Since f is continuous, let W be the open preimage of U. This is a smear on the wall of the cylinder, containing K. Since K and q are both compact, K cross q is also compact. Thus K (on the wall) is covered by finitely many base open sets inside W. Each of these is an open set in S cross an open interval in I. for convenience, let T be the intersection of the open sets in S. Now T is still open, and can be crossed with the open intervals in I to cover K.
Consider g(T). Each point in the image is a path in Y that maps K into U. In other words, g(T) lies in O - and T includes q. Intersect this result over finitely many K and U, and the preimage of O is open in S. Therefore g is continuous.

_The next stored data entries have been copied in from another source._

theorem test_exchange_keeps_by_capacity :
    let x := routed.bench b0
    let d : DispDesc := { k := 2, tokens := 6, routes := 12, experts := 4, routeRow := 10, histRow := 20 }
    let w := walkRoutes x d false 2 (x.words 20 4) [(0, 0), (0, 1), (1, 0), (1, 1)]
    w.excess = [0, 1, 3, 0] ∧ w.oob = 0 ∧
      w.kept = [(0, 0, 0, 1), (0, 0, 3, 0), (0, 1, 1, 1), (0, 1, 4, 0), (1, 0, 0, 0), (1, 0, 1, 0), (1, 1, 2, 1), (1, 1, 5, 0)] := by
  decide +kernel

/-- 08, "Gingham, three views of one matrix": the descriptor of the element transpose; a FETCH at its end counts 10. -/
def transposeDesc : List Byte :=
  [0, 0, 0, 0x40, 0, 0, 0x23, 0, 0, 0, 0, 0x10, 0, 0, 0xFF, 0xFF, 0, 4, 0, 0, 0, 4, 0, 0, 1, 0, 0, 0, 1, 0, 0, 0,
    1, 0, 0, 0, 1, 0, 0, 0, 0, 4, 0, 0, 1, 0, 0, 0] ++ List.replicate 16 0

theorem test_descriptor_fields :
    let d := parseDesc transposeDesc
    d.base = 0x40000000 ∧ d.fmt = 3 ∧ d.rank = 2 ∧ d.extent = 0x100000 ∧ d.owner = 0xFFFF ∧ d.dim = [1024, 1024, 1, 1, 1, 1] ∧
      d.stride = [1024, 1, 0, 0, 0, 0] ∧ d.strict = false ∧ d.rsvd = false ∧ d.legal = true := by decide

/-- The next state of a command; none where it stops. -/
def after (c : Instr) (s : State) : Option State :=
  match exec c s with
  | .next t => some t
  | _ => none

theorem test_fetch_counts_out_of_bounds :
    let s := onB fun x => { x with
      dcount := 1, dcache := [(0, transposeDesc)], tlb := [{ va := 0x40000000, big := true, pa := 0x18000000000 }] }
    (after (.fetch b0 { row := 5, offset := 1048570, count := 16 } {}) s).map (fun t => ((t.bench b0).oobTotal, (t.bench b0).fault)) =
      some (10, none) := by decide +kernel

/-- 05, "Gingham, an odd-shaped product": the mask registers of T0.B00. -/
theorem test_mask_registers :
    let s := onB fun x => { x with masks := [{}, { rows := 0xFFFFFFF8, tail := 12 }, { cols := 0xFFFFFFC0 },
      { rows := 0xFFFFFFF8, cols := 0xFFFFFFC0, tail := 12 }, {}, {}, {}, {}] }
    (s.ctlRead 0xF01000040048).bus.data = 0x00000000FFFFFFF8 ∧ (s.ctlRead 0xF01000040058).bus.data = 0xFFFFFFC0FFFFFFF8 ∧
      (s.ctlRead 0xF01000040080).bus.data = 0x000000000C000C00 := by decide +kernel

/-- 13, "Serge, an in-place fold on two modules": what module A, peer word 0, does with its blocks. -/
theorem test_fold_plan :
    let d : TDesc := { fmt := 1, rank := 2, dim := [1024, 8, 1, 1, 1, 1], stride := [10, 0, 0, 0, 0, 0], extent := 8192, owner := 3 }
    let side (i : Nat) : FoldSide := { i := i, d := d, o := some {} }
    let plan := (List.range 8).filterMap fun k => foldClass (side 0) (side 1) 0 0 k (k / 4) (k % 4) (k % 2) (k / 2)
    plan = [.send 1 1, .move 2 1, .send 1 3, .receive 1 2, .receive 1 3] ∧ (stagedSlots (side 0) (side 1) 1024 plan).length = 3 := by decide

/-- 15, "Gingham, one port-down ticket": the keys that the example gives. -/
theorem test_port_down_ticket :
    let s := State.at { served with
      time := { served.time with hubRate := 1410 }, supply := { served.supply with hubJunction := 1032 }
      ports := List.replicate 3 {} ++ [{ state := 5 }] ++ List.replicate 4 {} } 73400620000
    ((after (.portUncorrectableBurst 3 65) s).bind (fun t => t.house.tickets.head?)).map (fun k =>
        decide (k.cls = 6 ∧ k.index = 3 ∧ k.event = 0x40 ∧ k.railMv = 800 ∧ k.temp = 1032 ∧ k.stepRate = 1410 ∧ k.time = 73400620000 ∧
          k.part = none ∧ k.detail = [(0, .num 2)])) = some true := by decide +kernel

/-- 16, "Muslin rides a sag and a dropout": the cap of a dip to 34 V. -/
theorem test_supply_cap_band :
    let s := supplied { dipSince := some 0, dipLow := 34000, railNow := [750, 750, 750, 750] } 1000000
    (after (.supplyCap 34000) s).map (fun t => (t.supply.cap, t.supply.railNow)) = some (.v60, [600, 600, 600, 600]) := by decide +kernel

/-- 03 R78: the published check value of a CRC with these parameters, over the digits 1 to 9. -/
theorem test_stream_crc : crc32c ((List.range 9).map fun i => BitVec.ofNat 8 (0x31 + i)) = 0xE3069283 := by decide +kernel

/-- 05 R151: the examiner finds an error of one unit of a long accumulator, and misses one that is a multiple of 8,191: a
column of two cells, one vector of ones. -/
def oneColumn (d : Int) : Pressed :=
  let ones : List Byte := (List.replicate 32 [0x80, 0x3F]).flatten
  { vecs := [(ones, [])]
    p := { af := .bf16, fwd := true, side := 2, r0 := 0, c0 := 0, k := cellK .bf16 false, two8 := false
           tile := { fmt := some .bf16, data := ones }, rowMasked := fun _ => false, colMasked := fun _ => false, tail := 0
           errs := [{ vec := 0, row := 1, col := 0, delta := d }] } }

theorem test_examiner_works_in_residues :
    let agrees (d : Int) : Bool := res ((oneColumn d).column 0).1 = res ((oneColumn d).column 0).2
    agrees 0 = true ∧ agrees 1 = false ∧ agrees (-8190) = false ∧ agrees 8191 = true := by decide +kernel

/-- 12 R329: a frame unit passes its own CRC, and fails it with one bit changed. -/
theorem test_frame_unit :
    unitIntact (frameUnit 5 (msg 1)) = true ∧ unitIntact ((frameUnit 5 (msg 1)).modify 20 (· ^^^ 1)) = false := by decide +kernel

/-! Single steps -/

/-- 06 R158: records with equal keys keep their order, also in descending order. -/
theorem test_sort_is_stable :
    sortRecs { desc_ := true } [0x200000005, 0x100000007, 0x900000005] = [0x100000007, 0x200000005, 0x900000005] := by decide

/-- 07 R218: an exclusive scan starts at zero. -/
theorem test_scan_exclusive : (scanInt 32 false true 0 [2, 3, 5, 2]).1 = [0, 2, 5, 10] := by decide

/-- 04 R119: two draws of one seed differ, and the same index draws the same. -/
theorem test_draw_repeats : draw 7 0 ≠ draw 7 1 ∧ draw 7 3 = draw 7 3 := by decide +kernel

/-- 11 R312: atomic values at 4 bytes: add wraps, signed minimum, compare and swap. -/
theorem test_atomic_values :
    atomicValue { atop := 1, width := 4, opnd := 1 } 0xFFFFFFFF = 0 ∧
      atomicValue { atop := 3, width := 4, signed := true, opnd := 1 } 0xFFFFFFFF = 0xFFFFFFFF ∧
      atomicValue { atop := 3, width := 4, opnd := 1 } 0xFFFFFFFF = 1 := by decide

/-- 18 R488: the test access port walks from reset to Shift-DR by 0, 1, 0, 0. -/
theorem test_tap_walk :
    ((((TapState.testLogicReset.next false).next true).next false).next false) = .shiftDr := by decide

/-- 02 R59: any five edges of the 156.25 MHz reference advance module time by 32 ns. -/
theorem test_reference_edges : (afterEdges 5 State.reset).time.now = 32 ∧ (afterEdges 6 State.reset).time.now = 38 := by decide +kernel

end Sys2Proof.Tests
end

/-! The state after reset (00 R15, 17 R457) -/

namespace Sys2Proof.Machine

open Sys2Proof

theorem getD_replicate_self {α : Type} (n i : Nat) (d : α) : (List.replicate n d).getD i d = d := by
  rw [List.getD_eq_getElem?_getD, List.getElem?_replicate]
  split <;> rfl

theorem State.reset_bench (b : BenchId) : State.reset.bench b = {} := getD_replicate_self ..

theorem State.reset_part (p : PartId) : State.reset.part p = {} := getD_replicate_self ..

theorem State.reset_port (n : PortId) : State.reset.port n = {} := getD_replicate_self ..

theorem State.reset_stack (k : StackId) : State.reset.stack k = {} := getD_replicate_self ..

theorem State.reset_tileIsOn (t : Nat) : State.reset.tileIsOn t = false := getD_replicate_self 4 t false

theorem State.reset_canonical : Safety.Canonical State.reset := by
  refine ⟨rfl, rfl, fun x hx => ?_⟩
  rw [List.eq_of_mem_replicate hx]
  rfl

theorem State.reset_sized : Safety.Sized State.reset := ⟨rfl, rfl, rfl, rfl, rfl, rfl, rfl, rfl⟩

end Sys2Proof.Machine

namespace Sys2Proof.Proofs

open Sys2Proof Sys2Proof.Machine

Conversely, assume g is continuous. Let U be an open set in Y. Let p be a point in U with preimage q cross x somewhere on the wall of the cylinder. The path defined by q is a point in Z. It is also a path in Y that maps x into U. Since paths are continuous, this particular path maps some closed interval K, containing x, into U.
Since K is compact, an open set in Z consists of functions that map K into U. This has an open preimage under g. Therefore some open set T in S exists, such that f carries T cross K into U. Remove the endpoints of K, and f maps the open set T cross K into U. Therefore f is continuous.
In summary, the unraveling transformation carries continuous functions uniquely onto continuous functions.
This seems like it's going to be a nightmare, but maybe not. A homotopy is a continuous function from (S*I)*J into Y, where J is another unit interval, used to build the homotopy. Yet the product of finitely many topological spaces is the same, up to isomorphism, regardless of order. So write the domain as (S*J)*I. Unravel this continuous function to get another one, from S*J into Z. The boundary conditions are satisfied, and the result is a homotopy.
Reverse the above to carry a homotopy in Z back to a homotopy in Y.
With S cross I as domain, consider only those functions that map S cross 0, S cross 1, and d cross I onto e. Continuing the cylinder example, the bottom and top circles map to e, and the vertical line at d also maps to e. If the bottom circle, the top circle, and the vertical line are compressed down to a single point, no information is lost. All these things mapped to e anyways. Therefore, let H be the suspension of S cross I, and let f map H into Y, with f(d) = e. The counterpart g takes d to the trivial loop e in Z. Review quotient spaces and note that f is continuous on H iff it is continuous on S cross I, iff g is continuous on S.
Finally verify the homotopy classes are the same. A homotopy on H, mapping d cross J onto e, is the quotient space of a homotopy on S cross I, mapping the appropriate boundary sets to e. Unravel the homotopy on S cross I into Y, giving a homotopy on S into Z. Within this unraveled homotopy, the image of d is always the trivial loop e. In other words, we have a base point homotopy. And this process can be reversed, giving a homotopy on S cross I, which becomes a homotopy on H courtesy of a quotient map. In summary, images of H correspond to images of S, and homotopy classses of H correspond to homotopy classes of S, such that d always maps to e.
The set of homotopy classes of H into Y (mapping d to e) corresponds to the homotopy classes of S into Z (mapping d to the constant loop e). Put another way, πn(Y) = πn-1(ω(Y)).
By induction, pull πn(Y) down to π1 of the n-1 order loop space of Y. Since the fundamental group is, well, a group, we can impose the same group structure on πn(Y). Furthermore, for n > 1, πn is abelian. This follows from the previous theorem, which states the fundamental group of a loop space is abelian.